Assigned task ::
Take the lines below between the one holding "ok (exec (.cfgsRead 0 4) r)" and the one holding "s.phase = phConfig", inclusive, and copy them exactly. Add nothing.
Materials provided START
theorem test_store_busy : let s := stored.wr F.MGT_CFGS_CTRL_GO 0 1
    s.cfgsOpen ∧ s.rdb F.MGT_CFGS_CTRL_GO 0 ∧ ok (exec (.cfgsRead 0 4) s) (· == s.flag F.MGT_CFGS_STATUS_BUSY_REFUSED 0) ∧
    ok (exec (.cfgsWrite (some (0, 4)) none) s) (· == s.flag F.MGT_CFGS_STATUS_BUSY_REFUSED 0) ∧
    ok (exec (.cfgsClear true none) s) (· == s.flag F.MGT_CFGS_STATUS_BUSY_REFUSED 0) := by decide +kernel

theorem test_store_checks : stored.cfgsOpen ∧ stored.rdb F.MGT_CFGS_CTRL_GO 0 = false ∧ stored.boot.newest = none ∧
    stored.pins.pwrfailLow = false ∧
    ok (exec (.cfgsRead 0 4) stored) (fun t => t.rd F.MGT_CFGS_STATUS_RESULT 0 == 3 && t.rdb F.MGT_CFGS_STATUS_DONE 0) ∧
    ok (exec (.cfgsWrite (some (0, 3)) none) stored) (fun t => t.rd F.MGT_CFGS_STATUS_RESULT 0 == 1) ∧
    ok (exec (.cfgsClear true none) stored) (fun t => t.rdb F.MGT_CFGS_CTRL_GO 0 && t.boot.bank0.isNone) ∧
    ok (exec (.cfgsClear true none) { stored with pins := { stored.pins with pwrfailLow := true } })
      (fun t => t.rd F.MGT_CFGS_STATUS_RESULT 0 == 5) := by decide +kernel

theorem test_store_write : let b : CfgBank := { sequence := 2 ^ 32 - 1, payload := [] }
    let s := { (stored.wr F.MGT_CFGS_CTRL_GO 0 1).wr F.MGT_CFGS_CMD0_OP 0 2 with boot := { stored.boot with bank0 := some b } }
    let r := { stored with boot := { stored.boot with bank0 := some b } }
    s.cfgsOpen ∧ s.rd F.MGT_CFGS_CMD0_OP 0 = 2 ∧ s.boot.newest = some (false, b) ∧
    ok (exec (.cfgsWrite none (some .verified)) s) (fun t => t.boot.bank1.map (·.sequence) == some 0 &&
      t.boot.bank0 == some b && t.rd F.MGT_CFGS_STATUS_RESULT 0 == 0) ∧
    b.payload.length < 2 ^ 20 ∧ b.payload.take 4 = [] ∧
    ok (exec (.cfgsRead 0 4) r) (fun t => t.rd F.MGT_CFGS_STATUS_LENGTH 0 == 0 && t.rd F.MGT_CFGS_STATUS_RESULT 0 == 0) := by
  decide +kernel

theorem test_config_defaults : let s := up.setPhase phConfig
    s.phase = phConfig ∧ (s.pins.straps.testBit 11 = false ∨ s.boot.newest = none) ∧
    s.rd F.SYS_STRAPS_HOSTPORT 0 < s.variant.ports ∧ ok (exec .configApply s) (fun t => t.phase == phDies &&
      t.rdb F.SYS_START_STATUS_CFG_DEFAULTS 0 && t.role 0 == 1) := by decide +kernel

/-! ### Courier -/

/-- Connection 0 belongs to partition 0, whose range it is; Ethernet port 0 is a Courier port and up. -/
def courier : State :=
  let s := ((up.wr F.SYS_PORT_MAP_ETH_ROLE 0 2).wr F.CRR_PORT_STATUS_UP 0 1).wr F.CRR_CONN_RANGE_COUNT 0 16
  { s with leases := [(leaseConn * 4096, { state := 1, holder := 0, epoch := 1 })] }

/-- Connection 0 in a state, with a record. -/
def conned (st : Nat) (c : Conn) : State :=
  let s := (courier.wr F.CRR_CONN_STATE_STATE 0 st).wr F.CRR_CONN_STATE_VER 0 1
  { s with eth := { s.eth with conns := [(0, c)] } }

theorem test_connection_busy : let s := courier.wr F.CRR_CMD_CTRL_GO 0 1
    s.served 0 ∧ s.rdb F.CRR_CMD_CTRL_GO 0 ∧
    ok (exec (.connOpenListen 0 [0, 0, 0, 0, 0, 0, 0, 0]) s) (· == s.flag F.CRR_CMD_STATUS_BUSY_REFUSED 0) ∧
    ok (exec (.connOpen 0 [0, 0, 0, 0, 0, 0, 0, 0]) s) (· == s.flag F.CRR_CMD_STATUS_BUSY_REFUSED 0) ∧
    ok (exec (.connClose 0 0) s) (· == (s.flag F.CRR_CMD_STATUS_BUSY_REFUSED 0).flow) := by decide +kernel

/-- Command words that open connection 0: version 1, port 0. -/
def openWords : List Word :=
  [2 ^ 36, 64 + 64 * 2 ^ 24 + 2 ^ 40, 7, 0, 0, 0, 0, 0]

theorem test_connection_opens : courier.rdb F.CRR_CMD_CTRL_GO 0 = false ∧ (courier.crrWords 0 openWords 1 true).crrCheck 0 = 0 ∧
    (courier.crrWords 0 openWords 1 false).crrCheck 0 = 0 ∧
    ok (exec (.connOpenListen 0 openWords) courier) (fun t => t.connState 0 == connListen && (t.conn 0).cookie == 7 &&
      t.rdb F.CRR_CMD_STATUS_DONE 0) ∧
    ok (exec (.connOpen 0 openWords) courier) (fun t => t.connState 0 == connOpening && t.rd F.CRR_CONN_STATE_GEN 0 == 1 &&
      t.rdb F.CRR_CMD_CTRL_GO 0 && t.out.length == 1) := by decide +kernel

theorem test_connection_refused : let w : List Word := [16 * 2 ^ 8, 0, 0, 0, 0, 0, 0, 0]
    (courier.crrWords 0 w 1 true).crrCheck 0 ≠ 0 ∧ (courier.crrWords 0 w 1 false).crrCheck 0 ≠ 0 ∧
    ok (exec (.connOpen 0 w) courier) (fun t => t.rdb F.CRR_CMD_STATUS_DONE 0 && t.out.isEmpty) := by decide +kernel

theorem test_connection_close : let y (s : State) := (s.wr F.CRR_CMD0_OP 0 2).wr F.CRR_CMD0_CONN 0 0
    let a := conned connClosing { Conn.closed with verMax := 1 }
    let b := conned connOpen { Conn.closed with verMax := 1, reqs := [{ trans := 1, opcode := 8, item := 0, k := 0, since := 0 }] }
    let c := conned connListen Conn.closed
    (y a).crrCheck 0 = 0 ∧ (y b).crrCheck 0 = 0 ∧ (y c).crrCheck 0 = 0 ∧
    ok (exec (.connClose 0 0) a) (fun t => t.connState 0 == connClosing && t.rdb F.CRR_CMD_STATUS_DONE 0) ∧
    ok (exec (.connClose 0 0) b) (fun t => t.connState 0 == connClosing && t.rdb F.CRR_CMD_STATUS_DONE 0) ∧
    ok (exec (.connClose 0 0) c) (fun t => t.connState 0 == connClosed) := by decide +kernel

theorem test_open_timers : let s := conned connOpening { Conn.closed with verMax := 1, cmd := some (0, 0) }
    s.connState 0 = connOpening ∧ (s.conn 0).cmd = some (0, 0) ∧ courier.connState 0 ≠ connOpening ∧
    ok (exec (.openRepeat 0) s) (fun t => t.out.length == 1) ∧ ok (exec (.openRepeat 0) courier) (· == courier) ∧
    ok (exec (.openTimeout 0) courier) (· == courier) ∧ ok (exec (.openTimeout 0) s) (fun t =>
      t.connState 0 == connClosed && t.rd F.CRR_CMD_STATUS_RESULT 0 == 6) := by decide +kernel

theorem test_close_timers : let a := conned connClosing { Conn.closed with verMax := 1, closes := 1 }
    let b := conned connClosing { Conn.closed with verMax := 1, closes := 3 }
    (a.conn 0).closes = 1 ∧ (b.conn 0).closes = 3 ∧ ok (exec (.closeRepeat 0) a) (fun t => (t.conn 0).closes == 2) ∧
    ok (exec (.closeRepeat 0) b) (fun t => t.connState 0 == connClosed) := by decide +kernel

def packet : Packet :=
  { ver := 1, typ := 1, cls := 2, first := true, last := true, ackValid := true, ece := false, dstConn := 0, srcConn := 0
    dstGen := 0, srcGen := 0, psn := 0, ack := 0xFFFFFF
    opcode := 0, trans := 1, offset := 0, payload := [] }

theorem test_packet : packet.ver < 16 ∧ packet.typ < 16 ∧ packet.cls < 4 ∧ packet.dstConn < 2 ^ 16 ∧ packet.psn < 2 ^ 24 ∧
    packet.ack < 2 ^ 24 ∧ packet.payload.length < 2 ^ 16 ∧ Packet.parse packet.bytes = some packet := by decide +kernel

theorem test_retransmission : let c := { Conn.closed with verMax := 1, replay := [packet], w := 64, replayKib := 64 }
    let a := conned connOpen c
    let b := (conned connOpen c).wr F.CRR_CONN_STATE_RETRIES 0 7
    a.connLive 0 ∧ (a.conn 0).replay = [packet] ∧ a.connVer 0 = 1 ∧ a.rd F.CRR_CONN_STATE_RETRIES 0 < 7 ∧
    b.rd F.CRR_CONN_STATE_RETRIES 0 = 7 ∧
    ok (exec (.retransmitTimeout 0) a) (fun t => t.rd F.CRR_CONN_STATE_RETRIES 0 == 1 && t.out.length == 1) ∧
    ok (exec (.retransmitTimeout 0) b) (fun t => t.out.isEmpty) := by decide +kernel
Materials provided END
Output for this exercise ::
    ok (exec (.cfgsRead 0 4) r) (fun t => t.rd F.MGT_CFGS_STATUS_LENGTH 0 == 0 && t.rd F.MGT_CFGS_STATUS_RESULT 0 == 0) := by
  decide +kernel

theorem test_config_defaults : let s := up.setPhase phConfig
    s.phase = phConfig ∧ (s.pins.straps.testBit 11 = false ∨ s.boot.newest = none) ∧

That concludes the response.